Done training Word2Vec for cnn_model                    total: 1.4mins
Done training cnn_model model                           total: 0.9mins
Done training Word2Vec for lstm_model                    total: 1.4mins
Done training lstm_model model                           total: 5.5mins
[Pipeline] ............. (step 1 of 2) Processing union, total= 9.9min
[Pipeline] ........... (step 2 of 2) Processing blender, total=  13.5s


In [37]:
# saving embedding matrix
with gzip.open('embedding_matrix.dill.gz', 'wb') as emb:
    dill.dump(cnn_model.embedding_matrix, emb) 

In [38]:
cnn_model.model.save_weights('cnn_model.hdf5') # saving cnn_model's weights

In [39]:
lstm_model.model.save_weights('lstm_model.hdf5') # saving lstm_model's weights

In [40]:
blender.model.save('blender.hdf5') # saving blender model

# 3.0 Prediction

In [41]:
def get_prediction(inp):
    input_length = 87
    with gzip.open("wine_tasting_data_prep.dill.gz", "rb") as prep:
        d_prep = dill.load(prep)
        
    with gzip.open("embedding_matrix.dill.gz", "rb") as emb:
        emb_m = dill.load(emb)
    
    cnn = build_cnn_model(emb_m, input_length)
    cnn.load_weights('cnn_model.hdf5')
    
    lstm = build_lstm_model(emb_m, input_length)
    lstm.load_weights('lstm_model.hdf5')
    
    blender = tf.keras.models.load_model('blender.hdf5')
    
    X_prep = d_prep.transform([inp])
    pred1 = cnn.predict(X_prep)
    pred2 = lstm.predict(X_prep)
    
    final_pred = blender.predict(np.concatenate((pred1, pred2), axis=1))
    
    top_5_pred = np.argsort(final_pred[0])[-1:-6:-1]
    
    print("The wine's variety is most likely {} with a probability of {}%".format(\
                                            le.inverse_transform(\
                                            [top_5_pred[0]])[0], round(final_pred[0][top_5_pred[0]]*100, 3)))
        
    print('\nOther possible varieties are:\n')

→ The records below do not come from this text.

-- ==== Sys2Proof/Safety.lean ====
section
/-! DEFINITION. Safety: what a safe run of the block is, the invariants, and the terms that claims are stated in. -/

namespace Sys2Proof.Machine

/-- A step that goes on: neither a fault nor a refusal. -/
def goesOn (o : Host.Outcome State Fault Refusal) : Prop := ∃ t, o = .next t

/-- The bytes of device memory and of the scratchpads are in canonical form: addresses strictly rising, and no entry that reads as an unlisted
address does (log entry 14). -/
def Memory.wf (m : MemSt) : Bool := smWf 0 m.dev && smWf 0 m.spad

/-- Every table of the state that is listed by key is in canonical form: keys rise strictly and no entry holds what an unlisted key reads as. -/
structure TablesForm (s : State) : Prop where
  cores : smWf {} s.tower.cores = true
  slots : smWf {} s.tower.slots = true
  streams : smWf {} s.tower.streams = true
  sync : smWf 0 s.tower.sync = true
  watches : smWf [] s.tower.watches = true
  teams : smWf {} s.tower.teams = true
  ports : smWf {} s.eth.ports = true
  hubs : smWf {} s.eth.hubs = true
  relTeams : smWf {} s.rel.teams = true
  regions : smWf {} s.therm.regions = true
  shadow : keysRise none s.cfg.shadow = true
  active : keysRise none s.cfg.active = true
  progs : keysRise none s.progs = true
  threads : ∀ k ∈ s.tower.cores, keysRise none k.2.threads = true
  sealed : ∀ n ∈ s.tower.slots, ∀ r, n.2.sealed = some r → keysRise none r.core.threads = true

/-! ### Events and replies -/

/-- Space for an event, with no drop to report first (R86). -/
def EventRoom (s : State) : Prop := eventCount s < 1024 ∧ s.mp.dropRun = 0

/-- The bytes of an event with its number, of a condition that arose in a tick (Tables 03.5, 03.6). -/
def eventBytesAt (s : State) (tick seq status detail : Nat) (body : List Byte) : List Byte :=
  leBytes 4 0xFFFFFFFF ++ leBytes 2 status ++ leBytes 2 detail ++ leBytes 8 tick ++ leBytes 8 s.tick.curStep ++
    leBytes 4 seq ++ leBytes 2 body.length ++ leBytes 2 0 ++ body

/-- The bytes of an event of a condition that arises in `s`. -/
def eventBytes (s : State) (status detail : Nat) (body : List Byte) : List Byte := eventBytesAt s s.tick.count s.mp.evtSeq status detail body

/-- `s` with one event formed. -/
def withEvent (s : State) (status detail : Nat) (body : List Byte) : State :=
  { s with mp := { s.mp with replyQ := s.mp.replyQ ++ [⟨none, true, false, eventBytes s status detail body⟩],
                             evtSeq := (s.mp.evtSeq + 1) % 2 ^ 32 } }

/-- The body of a FAULT event (Table 03.11): layer, team, slot, thread, instruction address, fault address. -/
def faultBody (c t insn addr : Nat) : List Byte :=
  leBytes 1 (c / 512) ++ leBytes 1 (c / 8 % 64) ++ leBytes 1 (c % 8) ++ leBytes 1 0 ++ leBytes 2 (t % 1024) ++ leBytes 2 0 ++
    leBytes 8 insn ++ leBytes 8 addr

/-! ### Threads -/

/-- A thread that can issue: READY, not marked by a failed queued instruction (R187), in a slot that a core serves (R473). -/
structure CanIssue (s : State) (c t : Nat) (th : Thread) : Prop where
  thread : getThread s c t = some th
  ready : th.st = .ready
  unmarked : th.stop = false
  served : (getNode s c).mode = 0 ∨ (getNode s c).mode = 2

/-- An address in the code section of the program that a core runs (R162). -/
def InCode (s : State) (c pc : Nat) : Prop := ∃ p, (getCore s c).prog = some p ∧ p.codeLo ≤ pc ∧ pc < p.codeHi

/-- Thread `t` of core `c` is the READY one that the issue stage looks at first: those above the thread that issued last come before the others, and lower
ones before higher ones (R129). -/
structure IssuesFirst (s : State) (c t : Nat) (th : Thread) : Prop where
  thread : getThread s c t = some th
  ready : th.st = .ready
  first : ∀ x o, getThread s c x = some o → o.st = .ready →
    if (getCore s c).lastIssued < t then x ≤ (getCore s c).lastIssued ∨ t ≤ x else x ≤ (getCore s c).lastIssued ∧ t ≤ x

/-- From `s` to `v` only core `c` has changed, by `f`. -/
structure CoreAt (s v : State) (c : Nat) (f : CoreSt → CoreSt) : Prop where
  core : getCore v c = f (getCore s c)
  cores : ∀ k, k ≠ c → getCore v k = getCore s k
  rest : v = { s with tower := { s.tower with cores := v.tower.cores } }

/-- Register `x` of a thread as its instructions read it (R127). -/
def reg (th : Thread) (x : BitVec 5) : W64 := BitVec.ofNat 64 (gReg th x.toNat)

/-- The registers of `th'` are those of `th` but for `d`, which holds `v`; g0 keeps reading 0 (R127). -/
def WritesReg (th th' : Thread) (d : BitVec 5) (v : W64) : Prop :=
  ∀ x, reg th' x = if x = d ∧ x ≠ 0 then v else reg th x

/-- Every register of `th'` reads as it does in `th`. -/
def SameRegs (th th' : Thread) : Prop := ∀ x, reg th' x = reg th x

/-- READY at `pc`. -/
def ReadyAt (th : Thread) (pc : Nat) : Prop := th.st = .ready ∧ th.pc = pc ∧ th.stop = false

/-- From `s` to `u` only thread `t` of logical core `c` has changed, to `th'`: every other thread, everything else that core holds, every other
core, and every part of the state outside the tower's cores are as before. The team nodes' own count of completed instructions (R474) may
change for this slot alone. -/
structure OnlyThread (s u : State) (c t : Nat) (th' : Thread) : Prop where
  thread : getThread u c t = some th'
  threads : ∀ x, x ≠ t → getThread u c x = getThread s c x
  core : { getCore u c with threads := [] } = { getCore s c with threads := [] }
  cores : ∀ x, x ≠ c → getCore u x = getCore s x
  nodes : smWf {} s.tower.slots = true → ∀ x, x ≠ c → getNode u x = getNode s x
  rest : u = { s with tower := { s.tower with cores := u.tower.cores, slots := u.tower.slots } }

    for i in range(1, len(top_5_pred)):
        print('{} ==> {}%'.format(le.inverse_transform(\
                                [top_5_pred[i]])[0], round(final_pred[0][top_5_pred[i]]*100, 3)))

### Let's do a demo prediction of a majority class'Pinot Noir' wine variety from a recent review (published 12/1/2020) not in our training set from [wine ethusiast](https://www.winemag.com/buying-guide/albert-bichot-2018-domaine-du-pavilion-clos-des-marechaudes-grand-cru-corton/). As we know, adding info like country, designation, province, region1, region2, and winery as the last sentence of our wine description boosted our model's performance during training. We therefore advise users to input them also for best performance.

In [42]:
user_input = "A hint of woodsmoke combines with this wine's shy aromas of black cherry. The palate comes in \
with surprising grace and svelteness, presenting a filigreed but firm structure. Cherry aromas shimmering with \
Morello and Amarena are expressed against that frame, crunching slightly and heightened by vivid freshness. \
This wine has compact, elegant power and inherent conviction. Drink through 2050. France Domaine du Pavilion \
Clos des Maréchaudes Grand Cru Burgundy Corton Albert Bichot"

In [43]:
get_prediction(user_input)

The wine's variety is most likely Pinot Noir with a probability of 99.955%

Other possible varieties are:

Syrah ==> 0.027%
Red Blend ==> 0.007%
Malbec ==> 0.005%
Chardonnay ==> 0.005%


### Let's consider predicting a miniority class 'Pinot Gris' wine variety from a recent review (published 12/1/2020) not in our training set from [wine ethusiast](https://www.winemag.com/buying-guide/antiquum-farm-2019-daisy-pinot-gris-willamette-valley/)

In [44]:
user_input2 = "This breaks new ground for Oregon's signature white grape. It's rich and leesy, fragrant and \
full, a bonanza of apple, pear and melon fruits. There's a lingering trail of honeysuckle, and a lush \
minerality that underscores the freshness. A stunning wine. United States of America Diasy Oregon Willamette \
Valley Willamette Valley Antiquum Farm"

In [45]:
user_input2

"This breaks new ground for Oregon's signature white grape. It's rich and leesy, fragrant and full, a bonanza of apple, pear and melon fruits. There's a lingering trail of honeysuckle, and a lush minerality that underscores the freshness. A stunning wine. United States of America Diasy Oregon Willamette Valley Willamette Valley Antiquum Farm"

In [46]:
get_prediction(user_input2)

The wine's variety is most likely Pinot Gris with a probability of 98.634%

Other possible varieties are:

Sauvignon Blanc ==> 0.646%
Syrah ==> 0.232%
Merlot ==> 0.212%
Chardonnay ==> 0.156%


### ...and voila, our model's predictions were as good as right!